Function invoked when calling the pipeline for generation.
Args:
prompt (`str` or `List[str]`, *optional*):
The prompt or prompts to guide the image generation. If not defined, one has to pass `prompt_embeds`.
instead.
strength (`float`, *optional*, defaults to 0.8):
Conceptually, indicates how much to transform the reference `image`. Must be between 0 and 1. `image`
will be used as a starting point, adding more noise to it the larger the `strength`. The number of
denoising steps depends on the amount of noise initially added. When `strength` is 1, added noise will
be maximum and the denoising process will run for the full number of iterations specified in
`num_inference_steps`. A value of 1, therefore, essentially ignores `image`.

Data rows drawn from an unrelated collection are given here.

/-! ### `withOffline` -/

@[simp] theorem withOffline_par (b : Bool) (n : State) : (withOffline b n).par = n.par := rfl
@[simp] theorem withOffline_cfg (b : Bool) (n : State) : (withOffline b n).cfg = { n.cfg with offline := b } := rfl
@[simp] theorem withOffline_xferRaw (b : Bool) (n : State) : (withOffline b n).xferRaw = n.xferRaw := rfl
@[simp] theorem withOffline_dataWrite (b : Bool) (n : State) : (withOffline b n).dataWrite = n.dataWrite := rfl
@[simp] theorem withOffline_dataRead (b : Bool) (n : State) : (withOffline b n).dataRead = n.dataRead := rfl
@[simp] theorem withOffline_pending (b : Bool) (n : State) : (withOffline b n).pending = n.pending := rfl
@[simp] theorem withOffline_csSel (b : Bool) (n : State) : (withOffline b n).csSel = n.csSel := rfl
@[simp] theorem withOffline_cg (b : Bool) (n : State) : (withOffline b n).cg = n.cg := rfl
@[simp] theorem withOffline_sr (b : Bool) (n : State) : (withOffline b n).sr = n.sr := rfl
@[simp] theorem withOffline_nWrite (b : Bool) (n : State) : (withOffline b n).nWrite = n.nWrite := rfl
@[simp] theorem withOffline_nRead (b : Bool) (n : State) : (withOffline b n).nRead = n.nRead := rfl
@[simp] theorem withOffline_fsm (b : Bool) (n : State) : (withOffline b n).fsm = n.fsm := rfl
@[simp] theorem withOffline_write0 (b : Bool) (n : State) : (withOffline b n).write0 = n.write0 := rfl
@[simp] theorem withOffline_faultLen (b : Bool) (n : State) : (withOffline b n).faultLen = n.faultLen := rfl
@[simp] theorem withOffline_faultBus (b : Bool) (n : State) : (withOffline b n).faultBus = n.faultBus := rfl
@[simp] theorem withOffline_wb (b : Bool) (n : State) : (withOffline b n).wb = n.wb := rfl
@[simp] theorem withOffline_host (b : Bool) (n : State) : (withOffline b n).host = n.host := rfl
@[simp] theorem withOffline_pins (b : Bool) (n : State) : (withOffline b n).pins = n.pins := rfl
@[simp] theorem withOffline_out (b : Bool) (n : State) : (withOffline b n).out = n.out := rfl
@[simp] theorem withOffline_tick (b : Bool) (n : State) : (withOffline b n).tick = n.tick := rfl

/-- Changing `offline` is a difference in `offline` alone. -/
theorem differInOffline_withOffline (b : Bool) (n : State) : DifferInOffline n (withOffline b n) :=
  ⟨rfl, fun _ _ => rfl, rfl, fun _ _ => rfl, rfl, rfl, rfl⟩

/-! ### `coreNext` -/

@[simp] theorem coreNext_par  (n : State) : (coreNext n).par = n.par := rfl
@[simp] theorem coreNext_cfg  (n : State) : (coreNext n).cfg = n.cfg := rfl
@[simp] theorem coreNext_xferRaw  (n : State) : (coreNext n).xferRaw = n.xferRaw := rfl
@[simp] theorem coreNext_dataWrite  (n : State) : (coreNext n).dataWrite = n.dataWrite := rfl
@[simp] theorem coreNext_dataRead  (n : State) : (coreNext n).dataRead = (if n.done then n.sr else n.dataRead) := rfl
@[simp] theorem coreNext_pending  (n : State) : (coreNext n).pending = (if n.start then false else n.pending) := rfl
@[simp] theorem coreNext_csSel  (n : State) : (coreNext n).csSel = (if n.start then n.xferCs else n.csSel) := rfl
@[simp] theorem coreNext_cg  (n : State) : (coreNext n).cg = n.cg.next n.cgCe n.load n.biasIn := rfl
@[simp] theorem coreNext_sr  (n : State) : (coreNext n).sr = n.srNext := rfl
@[simp] theorem coreNext_nWrite  (n : State) : (coreNext n).nWrite = n.nWriteNext := rfl
@[simp] theorem coreNext_nRead  (n : State) : (coreNext n).nRead = n.nReadNext := rfl
@[simp] theorem coreNext_fsm  (n : State) : (coreNext n).fsm = n.fsm.next n.edge n.start n.bdone n.cfg.clkPhase := rfl
@[simp] theorem coreNext_write0  (n : State) : (coreNext n).write0 = (if n.edge && n.shift then n.bw else n.write0) := rfl
@[simp] theorem coreNext_faultLen  (n : State) : (coreNext n).faultLen = (n.faultLen || (n.start && n.tooLong)) := rfl
@[simp] theorem coreNext_faultBus  (n : State) : (coreNext n).faultBus = n.faultBus := rfl
@[simp] theorem coreNext_wb  (n : State) : (coreNext n).wb = n.wb := rfl
@[simp] theorem coreNext_host  (n : State) : (coreNext n).host = n.host := rfl
@[simp] theorem coreNext_pins  (n : State) : (coreNext n).pins = n.pins := rfl
@[simp] theorem coreNext_out  (n : State) : (coreNext n).out = n.out := rfl
@[simp] theorem coreNext_tick  (n : State) : (coreNext n).tick = n.tick := rfl

/-! ### `resetCycle` -/

@[simp] theorem resetCycle_par (s : State) : (resetCycle s).par = s.par := rfl
@[simp] theorem resetCycle_host (s : State) : (resetCycle s).host = s.host := rfl
@[simp] theorem resetCycle_pins (s : State) : (resetCycle s).pins = s.pins := rfl
@[simp] theorem resetCycle_tick (s : State) : (resetCycle s).tick = s.tick := rfl
@[simp] theorem resetCycle_out (s : State) :
    (resetCycle s).out = s.outputs false (Config.freeRdat s.tick) := rfl
@[simp] theorem resetCycle_fsm (s : State) : (resetCycle s).fsm = .idle := rfl
@[simp] theorem resetCycle_cg (s : State) : (resetCycle s).cg = ⟨0, false, true⟩ := rfl
@[simp] theorem resetCycle_nWrite (s : State) : (resetCycle s).nWrite = 0 := rfl
@[simp] theorem resetCycle_nRead (s : State) : (resetCycle s).nRead = 0 := rfl
@[simp] theorem resetCycle_wb (s : State) : (resetCycle s).wb = Wb.reset := rfl
@[simp] theorem resetCycle_faultBus (s : State) : (resetCycle s).faultBus = false := rfl
@[simp] theorem resetCycle_faultLen (s : State) : (resetCycle s).faultLen = false := rfl
@[simp] theorem resetCycle_pending (s : State) : (resetCycle s).pending = false := rfl
@[simp] theorem resetCycle_cfg (s : State) : (resetCycle s).cfg = Cfg.reset := rfl

end Sys2Proof.Machine
end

num_inference_steps (`int`, *optional*, defaults to 50):
The number of denoising steps. More denoising steps usually lead to a higher quality image at the
expense of slower inference.
guidance_scale (`float`, *optional*, defaults to 7.5):
Guidance scale as defined in [Classifier-Free Diffusion Guidance](https://arxiv.org/abs/2207.12598).
`guidance_scale` is defined as `w` of equation 2. of [Imagen
Paper](https://arxiv.org/pdf/2205.11487.pdf). Guidance scale is enabled by setting `guidance_scale >
1`. Higher guidance scale encourages to generate images that are closely linked to the text `prompt`,
usually at the expense of lower image quality.
negative_prompt (`str` or `List[str]`, *optional*):
The prompt or prompts not to guide the image generation. If not defined, one has to pass
`negative_prompt_embeds` instead. Ignored when not using guidance (i.e., ignored if `guidance_scale` is
less than `1`).
num_images_per_prompt (`int`, *optional*, defaults to 1):
The number of images to generate per prompt.
eta (`float`, *optional*, defaults to 0.0):
Corresponds to parameter eta (η) in the DDIM paper: https://arxiv.org/abs/2010.02502. Only applies to
[`schedulers.DDIMScheduler`], will be ignored for others.
generator (`torch.Generator` or `List[torch.Generator]`, *optional*):
One or a list of [torch generator(s)](https://pytorch.org/docs/stable/generated/torch.Generator.html)
to make generation deterministic.
latents (`torch.FloatTensor`, *optional*):
Pre-generated noisy latents, sampled from a Gaussian distribution, to be used as inputs for image
generation. Can be used to tweak the same generation with different prompts. If not provided, a latents
tensor will ge generated by sampling using the supplied random `generator`.
prompt_embeds (`torch.FloatTensor`, *optional*):
Pre-generated text embeddings. Can be used to easily tweak text inputs, *e.g.* prompt weighting. If not
provided, text embeddings will be generated from `prompt` input argument.
negative_prompt_embeds (`torch.FloatTensor`, *optional*):
Pre-generated negative text embeddings. Can be used to easily tweak text inputs, *e.g.* prompt
weighting. If not provided, negative_prompt_embeds will be generated from `negative_prompt` input
argument.
output_type (`str`, *optional*, defaults to `"pil"`):
The output format of the generate image. Choose between
[PIL](https://pillow.readthedocs.io/en/stable/): `PIL.Image.Image` or `np.array`.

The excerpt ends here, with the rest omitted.